Alternatively, Kirkpatrick, Waugh, Valencia, & Webster (2002) have argued for an understanding of this relationship based on an evolutionary theory of SE as comprising multiple mechanisms with multiple distinct functions (Kirkpatrick & Ellis, 2001), each of which may be related to aggression in different (and adaptive) ways. Kirkpatrick etal. (2002) demonstrated empirically that domain-specific SE measures were differentially predictive of aggression in the laboratory—in some cases in opposite directions—whereas global SE was unrelated to aggression. The present research was designed to extend this line of research by (1) further distinguishing dominance vs. prestige as functionally distinct components of SE and (2) examining the relationship of these measures to aggression as well as examining the role testosterone may play in predicting SE components.
1.1. Domain-specific self-esteem and aggression
Most conventional theories in social and personality psychology conceptualize SE largely as a desired end-state—that is, something toward which people are motivated to strive. In contrast, Leary and Downs (1995) have argued that SE is a self-evaluative mechanism, analogous to the fuel gauge on a car's dashboard, that monitors the current status of one's social relations. Specifically, they argue from an evolutionary perspective that because inclusion in social groups has been crucial for survival and reproduction throughout human history, SE reflects an adaptation designed to monitor one's level of social inclusion or acceptance and to motivate corrective action when this falls below an acceptable threshold.
Kirkpatrick and Ellis (2001) extended this model by arguing that (1) because social inclusion in groups is only one of many functionally distinct adaptive problems presented by group living, SE should comprise numerous, functionally independent sociometers related to different social domains; and (2) these sociometers serve a variety of adaptive functions other than merely motivating corrective action.

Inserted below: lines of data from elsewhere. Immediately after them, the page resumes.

theorem State.compareDigests_sound {E : List Part} {base : State} (hE : [Part.clock, Part.objects, Part.held, Part.recorder, Part.pair, Part.alarms, Part.tap, Part.ctl, Part.srv, Part.saf, Part.diag, Part.wires, Part.free] ⊆ E) (s : State) (own : DigestRec)
    (fine : Sound E base s) :
    Sound E base (State.compareDigests s own) := by
  have h_pair : Part.pair ∈ E := hE (by decide)
  have k0 : [Part.objects, Part.recorder, Part.alarms] ⊆ E := List.Subset.trans (by decide) hE
  have k1 : [Part.clock, Part.objects, Part.held, Part.recorder, Part.pair, Part.alarms, Part.tap, Part.ctl, Part.srv, Part.saf, Part.diag, Part.wires, Part.free] ⊆ E := List.Subset.trans (by decide) hE
  unfold State.compareDigests
  (try dsimp only)
  repeat' (first
    | (with_reducible assumption)
    | ((with_reducible apply State.count_sound k0))
    | ((with_reducible apply State.roleTo_sound k1))
    | ((with_reducible apply State.diverge_sound k1))
    | ((with_reducible apply State.unalarm_sound k0))
    | (with_reducible refine sound_ite (fun _ => ?_) (fun _ => ?_))
    | (with_reducible refine sound_foldl (fun s x h => ?_) ?_)
    | (fail_if_no_progress with_reducible refine Sound.upd_pair h_pair _ ?_ rfl)
    | (dsimp only)
    | (split))

theorem State.placeDrill_sound {E : List Part} {base : State} (hE : [Part.objects, Part.recorder, Part.pair, Part.alarms] ⊆ E) (s : State)
    (fine : Sound E base s) :
    Sound E base (State.placeDrill s) := by
  have h_pair : Part.pair ∈ E := hE (by decide)
  have k0 : [Part.objects, Part.recorder, Part.alarms] ⊆ E := List.Subset.trans (by decide) hE
  unfold State.placeDrill
  (try dsimp only)
  repeat' (first
    | (with_reducible assumption)
    | ((with_reducible apply State.count_sound k0))
    | ((with_reducible apply State.alarm_sound k0))
    | (with_reducible refine sound_ite (fun _ => ?_) (fun _ => ?_))
    | (with_reducible refine sound_foldl (fun s x h => ?_) ?_)
    | (fail_if_no_progress with_reducible refine Sound.upd_pair h_pair _ ?_ rfl)
    | (dsimp only)
    | (split))

theorem State.swapRoles_sound {E : List Part} {base : State} (hE : [Part.clock, Part.objects, Part.held, Part.recorder, Part.pair, Part.alarms, Part.tap, Part.ctl, Part.ring, Part.srv, Part.saf, Part.diag, Part.wires, Part.free] ⊆ E) (s : State)
    (fine : Sound E base s) :
    Sound E base (State.swapRoles s) := by
  have h_pair : Part.pair ∈ E := hE (by decide)
  have h_ring : Part.ring ∈ E := hE (by decide)
  have k0 : [Part.clock, Part.objects, Part.held, Part.recorder, Part.pair, Part.alarms, Part.tap, Part.ctl, Part.srv, Part.saf, Part.diag, Part.wires, Part.free] ⊆ E := List.Subset.trans (by decide) hE
  have k1 : [Part.objects] ⊆ E := List.Subset.trans (by decide) hE
  have k2 : [Part.objects, Part.recorder, Part.alarms] ⊆ E := List.Subset.trans (by decide) hE
  have k3 : [Part.objects, Part.recorder] ⊆ E := List.Subset.trans (by decide) hE
  unfold State.swapRoles
  (try dsimp only)
  repeat' (first
    | (with_reducible assumption)
    | ((with_reducible apply State.roleTo_sound k0))
    | ((with_reducible apply State.setObj_sound k1))
    | ((with_reducible apply State.count_sound k2))
    | ((with_reducible apply State.unalarm_sound k2))
    | ((with_reducible apply State.event_sound k3))
    | (with_reducible refine sound_ite (fun _ => ?_) (fun _ => ?_))
    | (with_reducible refine sound_foldl (fun s x h => ?_) ?_)
    | (fail_if_no_progress with_reducible refine Sound.upd_pair h_pair _ ?_ rfl)
    | (fail_if_no_progress with_reducible refine Sound.upd_ring h_ring _ ?_)
    | (fail_if_no_progress with_reducible refine Sound.upd_pair_ring h_pair h_ring _ ?_ rfl)
    | (dsimp only)
    | (split))

theorem State.adopt_sound {E : List Part} {base : State} (hE : [Part.objects, Part.align, Part.est, Part.trk, Part.ctl, Part.alc, Part.srv, Part.user] ⊆ E) (s : State) (r : DynState)
    (fine : Sound E base s) :
    Sound E base (State.adopt s r) := by
  have h_objects : Part.objects ∈ E := hE (by decide)
  have h_align : Part.align ∈ E := hE (by decide)
  have h_est : Part.est ∈ E := hE (by decide)
  have h_trk : Part.trk ∈ E := hE (by decide)
  have h_ctl : Part.ctl ∈ E := hE (by decide)
  have h_alc : Part.alc ∈ E := hE (by decide)
  have h_srv : Part.srv ∈ E := hE (by decide)
  have h_user : Part.user ∈ E := hE (by decide)
  have k0 : [Part.objects] ⊆ E := List.Subset.trans (by decide) hE
  unfold State.adopt
  apply State.setBit_sound (List.Subset.trans (by decide) hE)
  apply State.setBit_sound (List.Subset.trans (by decide) hE)
  refine ⟨putKeys_ok _ _ (storeWf_filter _ _ _ fine.od'), fine.blobs', fine.ident', fine.tap', ?_, fine.power, fine.ident, fine.clock, .inr h_objects, fine.blobs, fine.held, fine.dict, fine.recorder, fine.pair, fine.alarms, fine.saturated, fine.mram, fine.tap, fine.gnss, fine.gsol, fine.intake, .inr h_align, .inr h_est, .inr h_trk, .inr h_ctl, fine.ring, .inr h_alc, .inr h_srv, fine.saf, fine.net, fine.panel, fine.diagn, .inr h_user, fine.out, fine.freeCount⟩
  dsimp only
  rw [List.all_map, List.all_eq_true]
  exact fun p _ => putBytes_wf [] p.tcm rfl
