-- ==== Sys2Proof/Laws/Kept.lean ====
section
/-! SUPPORT. What each command keeps, command by command; the three at which the straps may be sampled stand apart. -/

namespace Sys2Proof.Machine

open Sys2Proof

/-- What a command that answers a next state has kept. -/
def Kept (E : List Part) (base : State) (o : Host.Outcome State Fault Refusal) : Prop := ∀ s', o = .next s' → Sound E base s'

theorem run_kept {E : List Part} {base : State} (s : State) (t : Nat) (f : State → State)
    (hf : ∀ s, Sound E base s → Sound E base (f s)) (h : Sound E base (s.heard t)) : Kept E base (s.run t f) := by
  intro s' e
  rw [s.run_eq] at e
  cases e
  exact Sound.upd _ (hf _ h)

theorem live_kept {E : List Part} {base : State} (s : State) (t : Nat) (f : State → State)
    (hf : ∀ s, Sound E base s → Sound E base (f s)) (h : Sound E base (s.heard t)) : Kept E base (s.live t f) :=
  run_kept s t _ (fun s hs => sound_ite (fun _ => hf s hs) (fun _ => hs)) h

theorem ported_kept {E : List Part} {base : State} (s : State) (t : Nat) (f : State → State)
    (hf : ∀ s, Sound E base s → Sound E base (f s)) (h : Sound E base (s.heard t)) : Kept E base (s.ported t f) :=
  run_kept s t _ (fun s hs => sound_ite (fun _ => hf s hs) (fun _ => hs)) h

theorem execSerialCharacterRx_sound {E : List Part} {base : State} (hE : [Part.objects, Part.recorder, Part.pair, Part.alarms, Part.intake, Part.diag, Part.wires, Part.free] ⊆ E) (t port : Nat) (b : Byte) (charError : Bool) (startLateNs endLateNs : Nat) (s : State)
    (fine : Sound E base (s.heard t)) : Kept E base (execSerialCharacterRx t port b charError startLateNs endLateNs s) := by
  have k0 : [Part.objects, Part.recorder, Part.pair, Part.alarms, Part.intake, Part.diag, Part.wires, Part.free] ⊆ E := List.Subset.trans (by decide) hE
  have k1 : [Part.objects] ⊆ E := List.Subset.trans (by decide) hE
  have k2 : [Part.objects, Part.recorder, Part.alarms, Part.intake, Part.diag] ⊆ E := List.Subset.trans (by decide) hE
  unfold execSerialCharacterRx
  repeat' (first
    | (with_reducible assumption)
    | (dsimp only)
    | ((with_reducible apply State.settlePacket_sound k0))
    | ((with_reducible apply State.expirePacket_sound k0))
    | ((with_reducible apply State.setObj_sound k1))
    | ((with_reducible apply State.rxChar_sound k2))
    | (with_reducible refine run_kept _ _ _ (fun s fine => ?_) ?_)
    | (with_reducible refine live_kept _ _ _ (fun s fine => ?_) ?_)
    | (with_reducible refine ported_kept _ _ _ (fun s fine => ?_) ?_)
    | (with_reducible refine sound_ite (fun _ => ?_) (fun _ => ?_)))

theorem execPacketCommit_sound {E : List Part} {base : State} (hE : [Part.objects, Part.recorder, Part.pair, Part.alarms, Part.intake, Part.diag, Part.wires, Part.free] ⊆ E) (t port : Nat) (s : State)
    (fine : Sound E base (s.heard t)) : Kept E base (execPacketCommit t port s) := by
  have k0 : [Part.objects, Part.recorder, Part.pair, Part.alarms, Part.intake, Part.diag, Part.wires, Part.free] ⊆ E := List.Subset.trans (by decide) hE
  unfold execPacketCommit
  repeat' (first
    | (with_reducible assumption)
    | (dsimp only)
    | ((with_reducible apply State.commitPacket_sound k0))
    | (with_reducible refine run_kept _ _ _ (fun s fine => ?_) ?_)
    | (with_reducible refine live_kept _ _ _ (fun s fine => ?_) ?_)
    | (with_reducible refine ported_kept _ _ _ (fun s fine => ?_) ?_)
    | (with_reducible refine sound_ite (fun _ => ?_) (fun _ => ?_)))

theorem execPacketDiscard_sound {E : List Part} {base : State} (hE : [Part.objects, Part.recorder, Part.pair, Part.alarms, Part.intake, Part.diag, Part.wires, Part.free] ⊆ E) (t port : Nat) (s : State)
    (fine : Sound E base (s.heard t)) : Kept E base (execPacketDiscard t port s) := by
  have k0 : [Part.objects, Part.recorder, Part.pair, Part.alarms, Part.intake, Part.diag, Part.wires, Part.free] ⊆ E := List.Subset.trans (by decide) hE
  unfold execPacketDiscard
  repeat' (first
    | (with_reducible assumption)
    | (dsimp only)
    | ((with_reducible apply State.discardPacket_sound k0))
    | (with_reducible refine run_kept _ _ _ (fun s fine => ?_) ?_)
    | (with_reducible refine live_kept _ _ _ (fun s fine => ?_) ?_)
    | (with_reducible refine ported_kept _ _ _ (fun s fine => ?_) ?_)
    | (with_reducible refine sound_ite (fun _ => ?_) (fun _ => ?_)))

theorem execPacketGapTimeout_sound {E : List Part} {base : State} (hE : [Part.objects, Part.recorder, Part.pair, Part.alarms, Part.intake, Part.diag, Part.wires, Part.free] ⊆ E) (t port : Nat) (s : State)
    (fine : Sound E base (s.heard t)) : Kept E base (execPacketGapTimeout t port s) := by
  have k0 : [Part.objects, Part.recorder, Part.pair, Part.alarms, Part.intake, Part.diag, Part.wires, Part.free] ⊆ E := List.Subset.trans (by decide) hE
  unfold execPacketGapTimeout
  repeat' (first
    | (with_reducible assumption)
    | (dsimp only)
    | ((with_reducible apply State.expirePacket_sound k0))
    | (with_reducible refine run_kept _ _ _ (fun s fine => ?_) ?_)
    | (with_reducible refine live_kept _ _ _ (fun s fine => ?_) ?_)
    | (with_reducible refine ported_kept _ _ _ (fun s fine => ?_) ?_))

theorem execQueueRead_sound {E : List Part} {base : State} (hE : [Part.objects, Part.recorder, Part.alarms, Part.intake, Part.wires] ⊆ E) (t port : Nat) (s : State)
    (fine : Sound E base (s.heard t)) : Kept E base (execQueueRead t port s) := by
  have k0 : [Part.wires] ⊆ E := List.Subset.trans (by decide) hE
  have k1 : [Part.intake] ⊆ E := List.Subset.trans (by decide) hE
  have k2 : [Part.objects] ⊆ E := List.Subset.trans (by decide) hE
  have k3 : [Part.objects, Part.recorder, Part.alarms] ⊆ E := List.Subset.trans (by decide) hE
  unfold execQueueRead
  repeat' (first
    | (with_reducible assumption)
    | (dsimp only)
    | ((with_reducible apply State.tell_sound k0))
    | ((with_reducible apply State.modRx_sound k1))
    | ((with_reducible apply State.setBit_sound k2))
    | ((with_reducible apply State.noteLevel_sound k3))
    | (with_reducible refine run_kept _ _ _ (fun s fine => ?_) ?_)
    | (with_reducible refine live_kept _ _ _ (fun s fine => ?_) ?_)
    | (with_reducible refine ported_kept _ _ _ (fun s fine => ?_) ?_)
    | (with_reducible refine sound_ite (fun _ => ?_) (fun _ => ?_))
    | (with_reducible refine sound_foldl (fun s x h => ?_) ?_)
    | (with_reducible refine sound_foldl2 (fun s x h => ?_) ?_)
    | (with_reducible refine sound_snd (by assumption) ?_)
    | (with_reducible refine sound_fst (by assumption) ?_)
    | (split))

theorem execChainOutput_sound {E : List Part} {base : State} (hE : [Part.objects, Part.recorder, Part.pair, Part.alarms, Part.intake, Part.diag, Part.wires, Part.free] ⊆ E) (t chain input : Nat) (edges : List SdEdge) (s : State)
    (fine : Sound E base (s.heard t)) : Kept E base (execChainOutput t chain input edges s) := by
  have k0 : [Part.intake] ⊆ E := List.Subset.trans (by decide) hE
  have k1 : [Part.objects, Part.recorder, Part.alarms, Part.intake, Part.diag] ⊆ E := List.Subset.trans (by decide) hE
  have k2 : [Part.objects, Part.pair, Part.diag, Part.wires, Part.free] ⊆ E := List.Subset.trans (by decide) hE
  unfold execChainOutput
  repeat' (first
    | (with_reducible assumption)
    | (dsimp only)
    | ((with_reducible apply State.modChain_sound k0))
    | ((with_reducible apply State.chainWord_sound k1))
    | ((with_reducible apply State.commitInput_sound k2))
    | (with_reducible refine run_kept _ _ _ (fun s fine => ?_) ?_)
    | (with_reducible refine live_kept _ _ _ (fun s fine => ?_) ?_)
    | (with_reducible refine ported_kept _ _ _ (fun s fine => ?_) ?_)
    | (with_reducible refine sound_ite (fun _ => ?_) (fun _ => ?_))
    | (with_reducible refine sound_foldl (fun s x h => ?_) ?_))

theorem execChainClockWindow_sound {E : List Part} {base : State} (hE : [Part.objects, Part.recorder, Part.alarms, Part.intake] ⊆ E) (t chain edges : Nat) (s : State)
    (fine : Sound E base (s.heard t)) : Kept E base (execChainClockWindow t chain edges s) := by
  have k0 : [Part.objects] ⊆ E := List.Subset.trans (by decide) hE
  have k1 : [Part.intake] ⊆ E := List.Subset.trans (by decide) hE
  have k2 : [Part.objects, Part.intake] ⊆ E := List.Subset.trans (by decide) hE
  have k3 : [Part.objects, Part.recorder, Part.alarms, Part.intake] ⊆ E := List.Subset.trans (by decide) hE
  unfold execChainClockWindow
  repeat' (first
    | (with_reducible assumption)
    | (dsimp only)
    | ((with_reducible apply State.setObj_sound k0))
    | ((with_reducible apply State.modChain_sound k1))
    | ((with_reducible apply State.chainClockOut_sound k2))
    | ((with_reducible apply State.setBit_sound k0))
    | ((with_reducible apply State.chainRestart_sound k3))
    | (with_reducible refine run_kept _ _ _ (fun s fine => ?_) ?_)
    | (with_reducible refine live_kept _ _ _ (fun s fine => ?_) ?_)
    | (with_reducible refine ported_kept _ _ _ (fun s fine => ?_) ?_)
    | (with_reducible refine sound_ite (fun _ => ?_) (fun _ => ?_)))

theorem execChainClockLoss_sound {E : List Part} {base : State} (hE : [Part.objects, Part.intake] ⊆ E) (t chain silentNs : Nat) (s : State)
    (fine : Sound E base (s.heard t)) : Kept E base (execChainClockLoss t chain silentNs s) := by
  have k0 : [Part.intake] ⊆ E := List.Subset.trans (by decide) hE
  have k1 : [Part.objects, Part.intake] ⊆ E := List.Subset.trans (by decide) hE
  unfold execChainClockLoss
  repeat' (first
    | (with_reducible assumption)
    | (dsimp only)
    | ((with_reducible apply State.modChain_sound k0))
    | ((with_reducible apply State.chainClockOut_sound k1))
    | (with_reducible refine run_kept _ _ _ (fun s fine => ?_) ?_)
    | (with_reducible refine live_kept _ _ _ (fun s fine => ?_) ?_)
    | (with_reducible refine ported_kept _ _ _ (fun s fine => ?_) ?_)
    | (with_reducible refine sound_ite (fun _ => ?_) (fun _ => ?_)))

theorem execPacketConsume_sound {E : List Part} {base : State} (hE : [Part.objects, Part.recorder, Part.pair, Part.alarms, Part.intake, Part.align] ⊆ E) (t port : Nat) (d : Option Decoded) (s : State)
    (fine : Sound E base (s.heard t)) : Kept E base (execPacketConsume t port d s) := by
  have k0 : [Part.objects, Part.recorder, Part.alarms, Part.intake] ⊆ E := List.Subset.trans (by decide) hE
  have k1 : [Part.objects, Part.recorder, Part.alarms] ⊆ E := List.Subset.trans (by decide) hE
  have k2 : [Part.objects, Part.recorder] ⊆ E := List.Subset.trans (by decide) hE
  have k3 : [Part.pair] ⊆ E := List.Subset.trans (by decide) hE
  have k4 : [Part.objects, Part.recorder, Part.alarms, Part.align] ⊆ E := List.Subset.trans (by decide) hE
  unfold execPacketConsume
  repeat' (first
    | (with_reducible assumption)
    | (dsimp only)
    | ((with_reducible apply State.count_sound k1))
    | ((with_reducible apply State.offer_sound k2))
    | ((with_reducible apply State.markInput_sound k3))
    | ((with_reducible apply State.decodePacket_sound k4))
    | ((with_reducible apply State.unmarkInput_sound k3))
    | (with_reducible refine run_kept _ _ _ (fun s fine => ?_) ?_)
    | (with_reducible refine live_kept _ _ _ (fun s fine => ?_) ?_)
    | (with_reducible refine ported_kept _ _ _ (fun s fine => ?_) ?_)
    | (with_reducible refine State.takePacket_sound k0 _ _ ?_ _ _ _ (by assumption))
    | (with_reducible refine sound_ite (fun _ => ?_) (fun _ => ?_))
    | (with_reducible refine sound_foldl (fun s x h => ?_) ?_)
    | (with_reducible refine sound_foldl2 (fun s x h => ?_) ?_)
    | (with_reducible refine sound_snd (by assumption) ?_)
    | (with_reducible refine sound_fst (by assumption) ?_)
    | (split))

theorem execSourceExclusion_sound {E : List Part} {base : State} (hE : [Part.objects, Part.recorder, Part.alarms, Part.align] ⊆ E) (t source : Nat) (s : State)
    (fine : Sound E base (s.heard t)) : Kept E base (execSourceExclusion t source s) := by
  have k0 : [Part.objects, Part.recorder, Part.alarms, Part.align] ⊆ E := List.Subset.trans (by decide) hE
  unfold execSourceExclusion
  repeat' (first
    | (with_reducible assumption)
    | (dsimp only)
    | ((with_reducible apply State.excludeDue_sound k0))
    | (with_reducible refine run_kept _ _ _ (fun s fine => ?_) ?_)
    | (with_reducible refine live_kept _ _ _ (fun s fine => ?_) ?_))

theorem execTimeStep_sound {E : List Part} {base : State} (hE : [Part.clock, Part.objects, Part.held, Part.recorder, Part.pair, Part.alarms, Part.gnss, Part.gsol, Part.intake, Part.align, Part.est, Part.trk, Part.ctl, Part.ring, Part.srv, Part.saf, Part.net, Part.user] ⊆ E) (t : Nat) (s : State)
    (fine : Sound E base (s.heard t)) : Kept E base (execTimeStep t s) := by
  have h_clock : Part.clock ∈ E := hE (by decide)
  have k0 : [Part.clock, Part.objects, Part.held, Part.recorder, Part.pair, Part.alarms, Part.gnss, Part.gsol, Part.intake, Part.align, Part.est, Part.trk, Part.ctl, Part.ring, Part.srv, Part.saf, Part.net, Part.user] ⊆ E := List.Subset.trans (by decide) hE
  have k1 : [Part.clock, Part.objects] ⊆ E := List.Subset.trans (by decide) hE
  unfold execTimeStep
  repeat' (first
    | (with_reducible assumption)
    | (dsimp only)
    | ((with_reducible apply State.stepGrids_sound k0))
    | ((with_reducible apply State.beFollower_sound k1))
    | (with_reducible refine run_kept _ _ _ (fun s fine => ?_) ?_)
    | (with_reducible refine live_kept _ _ _ (fun s fine => ?_) ?_)
    | (with_reducible refine ported_kept _ _ _ (fun s fine => ?_) ?_)
    | (with_reducible refine sound_ite (fun _ => ?_) (fun _ => ?_))
    | (with_reducible refine sound_foldl (fun s x h => ?_) ?_)
    | (with_reducible refine sound_foldl2 (fun s x h => ?_) ?_)
    | (fail_if_no_progress with_reducible refine Sound.upd_clock h_clock _ ?_)
    | (with_reducible refine sound_snd (by assumption) ?_)
    | (with_reducible refine sound_fst (by assumption) ?_)
    | (split))

theorem execTimeSourceQualify_sound {E : List Part} {base : State} (hE : [Part.clock] ⊆ E) (t source : Nat) (offsetPs : Int) (uncertaintyNs : Nat) (s : State)
    (fine : Sound E base (s.heard t)) : Kept E base (execTimeSourceQualify t source offsetPs uncertaintyNs s) := by
  have h_clock : Part.clock ∈ E := hE (by decide)
  have k0 : [Part.clock] ⊆ E := List.Subset.trans (by decide) hE
  unfold execTimeSourceQualify
  repeat' (first
    | (with_reducible assumption)
    | (dsimp only)
    | ((with_reducible apply State.awaitChange_sound k0))
    | (with_reducible refine run_kept _ _ _ (fun s fine => ?_) ?_)
    | (with_reducible refine live_kept _ _ _ (fun s fine => ?_) ?_)
    | (with_reducible refine ported_kept _ _ _ (fun s fine => ?_) ?_)
    | (with_reducible refine sound_ite (fun _ => ?_) (fun _ => ?_))
    | (with_reducible refine sound_foldl (fun s x h => ?_) ?_)
    | (with_reducible refine sound_foldl2 (fun s x h => ?_) ?_)
    | (fail_if_no_progress with_reducible refine Sound.upd_clock h_clock _ ?_)
    | (with_reducible refine sound_snd (by assumption) ?_)
    | (with_reducible refine sound_fst (by assumption) ?_)
    | (split))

For example, in addition to monitoring inclusion within cooperative social relationships such as friendships and coalitions, as emphasized by Leary and Downs, people must monitor their relative standing in competitive relationships (e.g., for mates and status) in order to adaptively regulate their behavior toward others below vs. above oneself in a hierarchy (Leary & Baumeister, 2001).
This functional, evolutionary model of SE leads to the hypothesis that the relationship between SE and aggression might vary considerably across different SE domains. For example, it generally is adaptive for larger and stronger individuals to use (or threaten) aggression against weaker rivals, and for subordinates to avoid such conflicts; consequently, individuals in many species appear to assess their own and rivals' relative resource-holding power (RHP; Parker, 1974) and regulate their behavior toward competitors accordingly. Other domains of SE would be expected to relate to aggression differently: for example, high levels of social inclusion should be inversely related to aggression given the disruptive nature of aggressive behavior to cooperative social relationships.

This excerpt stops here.